- Battle of Jajau: Part of Mughal war of succession (1707)
| Date | 20 June 1707 |
| Location | Jajau, Mughal Empire (present day Uttar Pradesh, India) |
| Result | Bahadur Shah I's victory |

Belligerents
- Mughals under Bahadur Shah I; Supported by Khalsa (Sikhs): Mughals under Azam Shah;

Commanders and leaders
- Bahadur Shah I Muhammad Azim Aghar Khan Khanazad Khan Saf Shikan Khan Jahandar Shah Azim-ush-Shan Farrukhsiyar Munim Khan II Hasan Ali Khan Barha (WIA) Husain Ali Khan Barha (WIA) Nur-ud-din Ali Khan Barha † Mirza Namdar Lucknowi † Sayyid Husain Khan † Sayyid Abu Said Khan † Inayat Khan Thaheem † Isa Khan Manj Supported by Guru Gobind Singh Bhai Dharam Singh Kuldeep Singh: Muhammad Azam Shah † Bidar Bakht † Alivardi Khan Jawan Bakht † Sikandar Shan † Wala Jah † Ali Tabar † Khan Alam Dakhvini † Munawwar Khan Zulfikar Khan Asad Khan Amanullah Khan † Rao Dalpat Bundela † Ram Singh Hada † Mirza Sadr-ud-din Muhammad Khan Tarbiyat Khan † Mutallib Khan Salabat Khan † Aqil Khan † Safawi Khan Bakhshi † Shujat Khan † Ibrahim Khan Tabrizi Usman Khan Matlab Khan (WIA) Khudabanda Khan (WIA) Muhammad Bakir † Mir Atash † Muhammad Ishaq † Ibrahim Khan † Ahmad Khan † Darya Khan † Sayyid Abdullah † Sherani Khan † Abdullah Beg † Hazrat Quli Sistani † Dilawar Khan † Ibrahim Beg Babari † Ismail Khan † Sher Afkan Khan † Mast Ali Khan † Mir Nayaz † Janbaz Khan † Tari Khan †

Strength
- 170,000 cavalry 195,000 infantry: 90,000 cavalry 40,000 infantry

Casualties and losses
- 10,000 soldiers: 10,000 soldiers 12,000 cavalry

= Battle of Jajau =

Part of Mughal war of succession (1707)

The Battle of Jajau was fought between the two Mughal princes and half-brothers Bahadur Shah I and Muhammad Azam Shah on 20 June 1707. In 1707, their father Aurangzeb died without having declared a successor; instead leaving a will in which he instructed his sons to divide the empire between themselves.
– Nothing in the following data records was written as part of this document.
/-! ### The words -/

/-- R165: the affine run that IOTA writes, lane by lane. -/
theorem iota_computes (ty : IntTy) (d : VNum) (base : BitVec 24) (stride : BitVec 6) (mk : MNum) :
    Computes (.iota ty d base stride mk) fun _ _ => [.reg d.toNat (.general (lanes32.map fun l =>
      ⟨base.signExtend 32 + BitVec.ofNat 32 l * stride.signExtend 32, 0x1F#8⟩))] :=
  computes_of (fun _ _ => [.reg d.toNat (.affine (base.signExtend 32) (stride.signExtend 32))]) (fun _ => rfl)
    (fun _ _ _ _ _ => rfl) fun _ _ _ => agree_cons (fun _ hl => (lane_range_map _ (inMask_lt hl)).symm) (agree_refl _ _)

/-- Settles O11: each word is pure or writes in lanes of its own, and its value is the stated one in those lanes. -/
theorem crossLane : Obligations.CrossLane := by
  refine ⟨fun mode wd d a b mk => ?_, fun pick wd d a b mk => ?_, fun kind md a mk hkind => ?_, fun w64 md a mk => ?_,
    fun w64 md a mk => ?_, fun d ma mk => ?_, fun d ma mk => ?_, iota_computes, fun s wd d a mc mk hi => ?_,
    fun s wd d a mc mk hi => ?_, fun d a mk => ?_⟩
  · refine computes_eq (fun _ => rfl) fun x => ?_
    exact congrArg (outReg _ _) (ofFn_congr fun l _ =>
      (srcLane_eq_sourceImage x (wdLen_cases wd) a _).trans (congrArg (sourceImage x (wdLen wd) a) (shflLane_eq _ _ _)))
  · refine computes_eq (fun _ => rfl) fun x => ?_
    rw [srcLane_eq_sourceImage x (wdLen_cases wd)]
    rfl
  · refine computes_eq (fun _ => rfl) fun x => ?_
    have hcount : (kind == .same || kind == .allSame) = false := by rcases hkind with rfl | rfl | rfl | rfl | rfl <;> rfl
    simp only [hcount, Bool.false_eq_true, if_false, voteMask_count]
    rfl
  · exact computes_eq (fun _ => rfl) fun x => congrArg (fun f => [outMask md.toNat f]) (voteMask_same x w64 a)
  · exact computes_eq (fun _ => rfl) fun x => congrArg (fun f => [outMask md.toNat f]) (voteMask_allSame x w64 a)
  · exact computes_pure _ fun _ => rfl
  · refine computes_eq (fun _ => rfl) fun x => ?_
    simp only [intImg, intTag]
    exact congrArg (fun xs => [Out.reg d.toNat (.general xs)]) (List.map_congr_left fun l hl => by
      rw [rank_eq_countP _ _ (List.mem_range.1 hl)])
  · exact rebal_completes hi (fun _ => rfl) fun x l hl => rebalVal_lane x .pack wd a _ hl
  · exact rebal_completes hi (fun _ => rfl) fun x l hl => rebalVal_lane x .spread wd a _ hl
  · refine computes_eq (fun _ => rfl) fun x => ?_
    cases x.g.reg a.toNat <;> rfl

end Sys2Proof.Laws
end

section
/-! SUPPORT. Packed integers and bytes lane by lane (R156-R162), and the settled statement. -/

namespace Sys2Proof.Laws

open Sys2Proof Sys2Proof.Machine

/-! ### Words as integers (R112) -/

/-- A signed or unsigned field as Wr extends it to 32 bits. -/
theorem wr32_field (signed : Bool) (e n : Nat) :
    wr32 (if signed then toSigned e (n % 2 ^ e) else ((n % 2 ^ e : Nat) : Int)) =
      (⟨if signed then (BitVec.ofNat e n).signExtend 32 else (BitVec.ofNat e n).setWidth 32, 0x1F#8⟩, zeroImg) := by
  have hn : n % 2 ^ e = (BitVec.ofNat e n).toNat := (BitVec.toNat_ofNat n e).symm
  rw [hn, toSigned_toNat]
  cases signed with
  | true => rfl
  | false => simp only [Bool.false_eq_true, if_false, wr32, BitVec.ofInt_natCast, BitVec.ofNat_toNat, intImg, intTag]

theorem val_wr64 (n : Nat) : (wr64 n).val = BitVec.ofNat 64 n := by
  simp only [wr64, intPair, Pair.val, word64, BitVec.ofInt_natCast]
  exact BitVec.extractLsb'_append_extractLsb'

/-- The bits of a number that Wr writes in 32 bits. -/
theorem getLsbD_wr32 (n : Nat) {k : Nat} (hk : k < 32) : (wr32 n).1.val.getLsbD k = n.testBit k := by
  rw [wr32, intImg, BitVec.ofInt_natCast, BitVec.getLsbD_ofNat, decide_eq_true hk, Bool.true_and]

/-! ### Dot products (R156, R157) -/

theorem foldl_range_add (f : Nat → Int) (c : Int) (n : Nat) :
    (List.range n).foldl (fun s i => s + f i) c = c + ((List.range n).map f).sum := by
  induction n with
  | zero => simp
  | succ n ih => rw [List.range_succ, List.foldl_append, ih]; simp [add_assoc]

theorem intMin_le_intMax (signed : Bool) (w : Nat) : intMin signed w ≤ intMax signed w := by
  have h (n : Nat) : (0 : Int) < 2 ^ n := by positivity
  have h1 := h (w - 1)
  have h2 := h w
  unfold intMin intMax
  split <;> omega

theorem dotIntLane_eq_dotAs (signed sat : Bool) (e n : Nat) : dotIntLane signed sat e n = dotAs signed sat e n := by
  funext a b c
  have hel (p : Pair) (i : Nat) :
      (if signed then toSigned e (p.1.val.toNat / 2 ^ (e * i) % 2 ^ e) else ((p.1.val.toNat / 2 ^ (e * i) % 2 ^ e : Nat) : Int)) =
        if signed then (BitVec.ofNat e (p.1.val.toNat / 2 ^ (e * i))).toInt
        else ((BitVec.ofNat e (p.1.val.toNat / 2 ^ (e * i))).toNat : Int) := by
    rw [← toSigned_toNat, BitVec.toNat_ofNat]
  unfold dotIntLane dotAs
  simp only [hel, foldl_range_add, clampInt_eq (intMin_le_intMax signed 32)]
  cases signed <;> cases sat <;> rfl

/-- What a member writes for a dot product of elements `el`. -/
def dotVal (x : Seat) (el : DotElem) (sat : Bool) (e n : Nat) (a : VNum) (p : Perm) (b c : VNum) : Lanes Pair :=
  Lanes.map3 (dotLane el sat e n) (x.src 1 a p) (x.src 1 b .none) (x.src 1 c .none)

/-- A dot product whose elements suit every member, and whose floating-point result every floor lets pass, completes. -/
theorem dotWord_completes {i : Instr} {elem : Nat → Option DotElem} {sat : Bool} {e n : Nat} {d a : VNum} {p : Perm} {b c : VNum}
    {slot : BitVec 3} {s : State} {el : DotElem} (he : exec i s = dotWord i elem sat e n d a p b c slot s)
    (hi : issues i s = true) (hel : ∀ x ∈ s.seats i.maskField, dotElem elem sat slot x s = .ok el)
    (hfloor : ∀ x ∈ s.seats i.maskField, ∀ f, el = .fp f → Trusted x .f32 (dotVal x el sat e n a p b c)) :
    Completes i s (s.counted i.maskField) (fun x => x.give (outReg 1 d.toNat (dotVal x el sat e n a p b c))) (fun _ => []) := by
  refine ⟨_, he.trans (congrArg Host.Outcome.next (issue_early hi)), issue_results _ _ hi fun x hx u hu _ => ?_⟩
  have hu' : dotElem elem sat slot x u = .ok el := by
    rw [hu]
    exact hel x hx
  rw [hu']
  cases el with
  | int sg => rfl
  | fp f =>
    have hnone := floorFlaw_of_trusted (hfloor x hx f rfl)
    unfold dotVal at hnone
    simp only [hnone, dotVal]

/-- R157: a dot product of integer elements computes the exact sum, wrapped or clamped. -/
theorem dotWord_int {i : Instr} {elem : Nat → Option DotElem} {sat : Bool} {e n : Nat} {d a : VNum} {p : Perm} {b c : VNum}
    {slot : BitVec 3} {s : State} {signed : Bool} (he : exec i s = dotWord i elem sat e n d a p b c slot s)
    (hi : issues i s = true)
    (hel : ∀ x ∈ s.seats i.maskField, elem (slotAfmt (s.slotOf x.g.launch slot.toNat)) = some (.int signed)) :
    Completes i s (s.counted i.maskField) (fun x => x.give (outReg 1 d.toNat
      (Lanes.map3 (dotAs signed sat e n) (x.src 1 a p) (x.src 1 b .none) (x.src 1 c .none)))) (fun _ => []) := by
  rw [← dotIntLane_eq_dotAs]
  refine dotWord_completes (el := .int signed) he hi (fun x hx => ?_) fun x hx f hf => ?_
  · rw [dotElem, hel x hx]
  · cases hf

/-! ### PACK and UNPACK (R159, R160) -/

theorem testBit_setField (base k f i : Nat) {e : Nat} (he : 0 < e) :
    (setField base e k f).testBit i = if i / e = k then f.testBit (i % e) else base.testBit i := by
  have hlow : base % 2 ^ (e * k) < 2 ^ (e * k) := Nat.mod_lt _ (Nat.two_pow_pos _)
  have hfield : f % 2 ^ e < 2 ^ e := Nat.mod_lt _ (Nat.two_pow_pos _)
  have hform : setField base e k f = 2 ^ (e * k) * (2 ^ e * (base / 2 ^ (e * k + e)) + f % 2 ^ e) + base % 2 ^ (e * k) := by
    unfold setField
    rw [pow_add]
    ring
  have hdiv : i / e = k ↔ e * k ≤ i ∧ i < e * k + e := by
    rw [Nat.div_eq_iff he, Nat.mul_comm k e]
    omega
  rw [hform, Nat.testBit_two_pow_mul_add _ hlow, Nat.testBit_two_pow_mul_add _ hfield, Nat.testBit_div_two_pow]
  by_cases h1 : i < e * k
  · have hne : ¬ i / e = k := by omega
    simp [h1, hne]
  · by_cases h2 : i < e * k + e
    · have heq : i / e = k := hdiv.2 ⟨by omega, h2⟩
      have hmod : i % e = i - e * k := by
        have := Nat.div_add_mod i e
        rw [heq] at this
        omega
      have hlt : i - e * k < e := by omega
      simp [h1, heq, hmod, hlt]
    · have hne : ¬ i / e = k := by omega
      have hge : ¬ i - e * k < e := by omega
      have hsum : i - e * k - e + (e * k + e) = i := by omega
      simp [h1, hne, hge, hsum]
Their failure to reach a satisfactory agreement led to a military conflict. After Azam Shah and his three sons were killed in the Battle of Jajau, Bahadur Shah I was crowned the Mughal emperor on 19 June 1707 at the age of 63.

== Background and preparations ==
Azam was appointed as the heir-apparent (Shahi Aali Jah) to his father on 12 August 1681 and retained that position until Aurangzeb's death. Even before Aurangzeb died, Bahadur Shah I had made preparations for a battle for the Mughal throne. With the help of Munim Khan, the naib subahdar of Lahore, he gathered troops from local rulers in Beas and Satluj. He had built bridges and improved the roads between Lahore and Peshawar. He was also successful in persuading Rao Budh Singh (the king of Bundi) and Bijai Singh of Kachhwa to send their soldiers to him.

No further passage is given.